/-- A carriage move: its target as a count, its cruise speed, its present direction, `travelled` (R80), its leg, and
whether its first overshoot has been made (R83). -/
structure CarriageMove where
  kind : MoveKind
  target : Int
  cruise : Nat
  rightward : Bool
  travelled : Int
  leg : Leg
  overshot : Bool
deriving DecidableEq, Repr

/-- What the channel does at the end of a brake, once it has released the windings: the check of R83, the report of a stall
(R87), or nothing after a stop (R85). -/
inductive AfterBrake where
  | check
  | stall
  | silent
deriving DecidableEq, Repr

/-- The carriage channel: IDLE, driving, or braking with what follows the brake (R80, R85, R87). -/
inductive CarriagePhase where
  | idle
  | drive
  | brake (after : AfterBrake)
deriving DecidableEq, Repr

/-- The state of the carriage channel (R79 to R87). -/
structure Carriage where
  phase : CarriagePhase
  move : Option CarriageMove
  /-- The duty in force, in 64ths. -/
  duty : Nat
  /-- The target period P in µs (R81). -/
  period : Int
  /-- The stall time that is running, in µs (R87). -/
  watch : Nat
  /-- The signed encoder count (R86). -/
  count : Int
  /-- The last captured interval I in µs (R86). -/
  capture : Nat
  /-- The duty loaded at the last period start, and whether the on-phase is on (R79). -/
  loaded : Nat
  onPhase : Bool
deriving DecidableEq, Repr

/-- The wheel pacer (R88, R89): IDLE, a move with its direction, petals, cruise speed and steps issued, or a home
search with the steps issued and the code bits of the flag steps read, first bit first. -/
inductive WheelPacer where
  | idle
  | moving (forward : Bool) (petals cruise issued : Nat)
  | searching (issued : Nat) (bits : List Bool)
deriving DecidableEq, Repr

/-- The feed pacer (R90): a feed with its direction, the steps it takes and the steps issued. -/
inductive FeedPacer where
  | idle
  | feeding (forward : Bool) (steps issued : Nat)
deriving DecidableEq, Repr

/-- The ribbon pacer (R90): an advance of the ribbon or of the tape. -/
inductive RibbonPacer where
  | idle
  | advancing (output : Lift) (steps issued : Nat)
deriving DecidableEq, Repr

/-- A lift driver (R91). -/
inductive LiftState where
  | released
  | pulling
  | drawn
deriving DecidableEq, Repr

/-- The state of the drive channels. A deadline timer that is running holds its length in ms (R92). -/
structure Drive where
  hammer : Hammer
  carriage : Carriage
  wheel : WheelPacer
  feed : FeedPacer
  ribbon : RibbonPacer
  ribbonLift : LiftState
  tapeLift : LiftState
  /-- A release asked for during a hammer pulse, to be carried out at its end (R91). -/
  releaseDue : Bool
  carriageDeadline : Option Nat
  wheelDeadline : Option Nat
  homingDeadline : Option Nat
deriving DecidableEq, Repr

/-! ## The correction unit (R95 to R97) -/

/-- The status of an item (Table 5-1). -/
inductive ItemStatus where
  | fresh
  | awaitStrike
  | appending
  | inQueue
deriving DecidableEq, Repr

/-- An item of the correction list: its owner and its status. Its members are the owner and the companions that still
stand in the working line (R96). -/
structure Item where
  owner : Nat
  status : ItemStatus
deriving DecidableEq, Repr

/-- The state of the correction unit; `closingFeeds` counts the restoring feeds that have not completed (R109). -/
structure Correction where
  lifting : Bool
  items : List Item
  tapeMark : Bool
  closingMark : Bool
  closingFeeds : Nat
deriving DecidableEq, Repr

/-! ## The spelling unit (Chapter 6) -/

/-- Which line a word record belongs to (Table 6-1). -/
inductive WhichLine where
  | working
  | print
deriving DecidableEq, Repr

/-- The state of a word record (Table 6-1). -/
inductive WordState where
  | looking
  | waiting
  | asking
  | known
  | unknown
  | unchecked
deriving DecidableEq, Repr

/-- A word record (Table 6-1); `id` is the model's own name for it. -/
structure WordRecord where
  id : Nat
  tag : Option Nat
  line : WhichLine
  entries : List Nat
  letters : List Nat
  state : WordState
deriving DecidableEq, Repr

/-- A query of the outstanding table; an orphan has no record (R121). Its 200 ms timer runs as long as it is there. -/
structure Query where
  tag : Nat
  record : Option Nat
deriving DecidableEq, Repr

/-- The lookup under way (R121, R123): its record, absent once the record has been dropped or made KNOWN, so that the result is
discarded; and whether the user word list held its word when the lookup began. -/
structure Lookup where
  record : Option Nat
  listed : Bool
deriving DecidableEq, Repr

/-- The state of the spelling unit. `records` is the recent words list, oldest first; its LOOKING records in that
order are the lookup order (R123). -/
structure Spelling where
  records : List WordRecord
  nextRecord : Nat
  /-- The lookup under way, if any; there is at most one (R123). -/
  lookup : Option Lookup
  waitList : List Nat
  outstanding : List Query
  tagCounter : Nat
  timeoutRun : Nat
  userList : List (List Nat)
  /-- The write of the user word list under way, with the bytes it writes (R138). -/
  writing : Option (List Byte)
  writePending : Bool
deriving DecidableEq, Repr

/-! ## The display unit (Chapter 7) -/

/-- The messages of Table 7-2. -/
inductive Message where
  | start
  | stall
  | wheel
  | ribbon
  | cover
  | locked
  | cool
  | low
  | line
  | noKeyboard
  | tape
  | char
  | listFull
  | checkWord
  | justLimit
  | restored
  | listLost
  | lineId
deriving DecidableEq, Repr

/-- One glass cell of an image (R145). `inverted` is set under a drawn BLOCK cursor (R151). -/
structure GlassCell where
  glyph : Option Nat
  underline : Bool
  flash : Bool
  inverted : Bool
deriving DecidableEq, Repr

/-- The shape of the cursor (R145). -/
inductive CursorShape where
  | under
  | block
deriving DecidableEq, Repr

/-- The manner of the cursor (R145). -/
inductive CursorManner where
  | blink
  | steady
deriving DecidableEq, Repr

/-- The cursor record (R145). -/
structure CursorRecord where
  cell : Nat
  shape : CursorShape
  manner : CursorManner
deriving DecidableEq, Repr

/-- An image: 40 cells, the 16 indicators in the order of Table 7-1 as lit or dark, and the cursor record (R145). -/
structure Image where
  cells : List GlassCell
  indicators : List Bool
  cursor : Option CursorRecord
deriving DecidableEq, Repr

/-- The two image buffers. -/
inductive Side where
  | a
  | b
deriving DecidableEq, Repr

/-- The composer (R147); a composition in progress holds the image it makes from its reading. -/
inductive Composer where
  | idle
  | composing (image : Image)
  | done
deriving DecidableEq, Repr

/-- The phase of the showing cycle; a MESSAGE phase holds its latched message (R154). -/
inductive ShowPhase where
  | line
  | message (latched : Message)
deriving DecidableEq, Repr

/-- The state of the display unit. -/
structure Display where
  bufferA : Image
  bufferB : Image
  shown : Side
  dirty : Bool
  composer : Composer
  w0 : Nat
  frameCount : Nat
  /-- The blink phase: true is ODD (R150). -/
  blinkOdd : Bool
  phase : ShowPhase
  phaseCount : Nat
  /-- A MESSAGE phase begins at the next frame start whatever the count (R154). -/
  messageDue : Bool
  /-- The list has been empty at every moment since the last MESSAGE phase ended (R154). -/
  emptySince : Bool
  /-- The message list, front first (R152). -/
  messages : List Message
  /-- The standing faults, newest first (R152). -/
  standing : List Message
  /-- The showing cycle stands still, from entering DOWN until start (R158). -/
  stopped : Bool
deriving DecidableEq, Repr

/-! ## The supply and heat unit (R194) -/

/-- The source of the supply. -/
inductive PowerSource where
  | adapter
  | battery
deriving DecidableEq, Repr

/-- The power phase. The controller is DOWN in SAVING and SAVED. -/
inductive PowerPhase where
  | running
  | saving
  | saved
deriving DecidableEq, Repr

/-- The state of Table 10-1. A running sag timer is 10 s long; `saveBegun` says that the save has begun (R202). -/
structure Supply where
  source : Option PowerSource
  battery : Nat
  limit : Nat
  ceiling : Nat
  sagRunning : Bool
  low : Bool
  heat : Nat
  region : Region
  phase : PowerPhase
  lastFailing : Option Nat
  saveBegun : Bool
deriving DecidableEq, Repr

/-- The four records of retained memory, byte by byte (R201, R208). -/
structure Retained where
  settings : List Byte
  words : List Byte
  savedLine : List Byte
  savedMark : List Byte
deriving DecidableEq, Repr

■ **Task prompt**: Could you quote, exactly as they appear, the line containing "structure Retained where" and every line after it to the end of the records above?

■ **Problem solution**:
structure Retained where
  settings : List Byte
  words : List Byte
  savedLine : List Byte
  savedMark : List Byte
deriving DecidableEq, Repr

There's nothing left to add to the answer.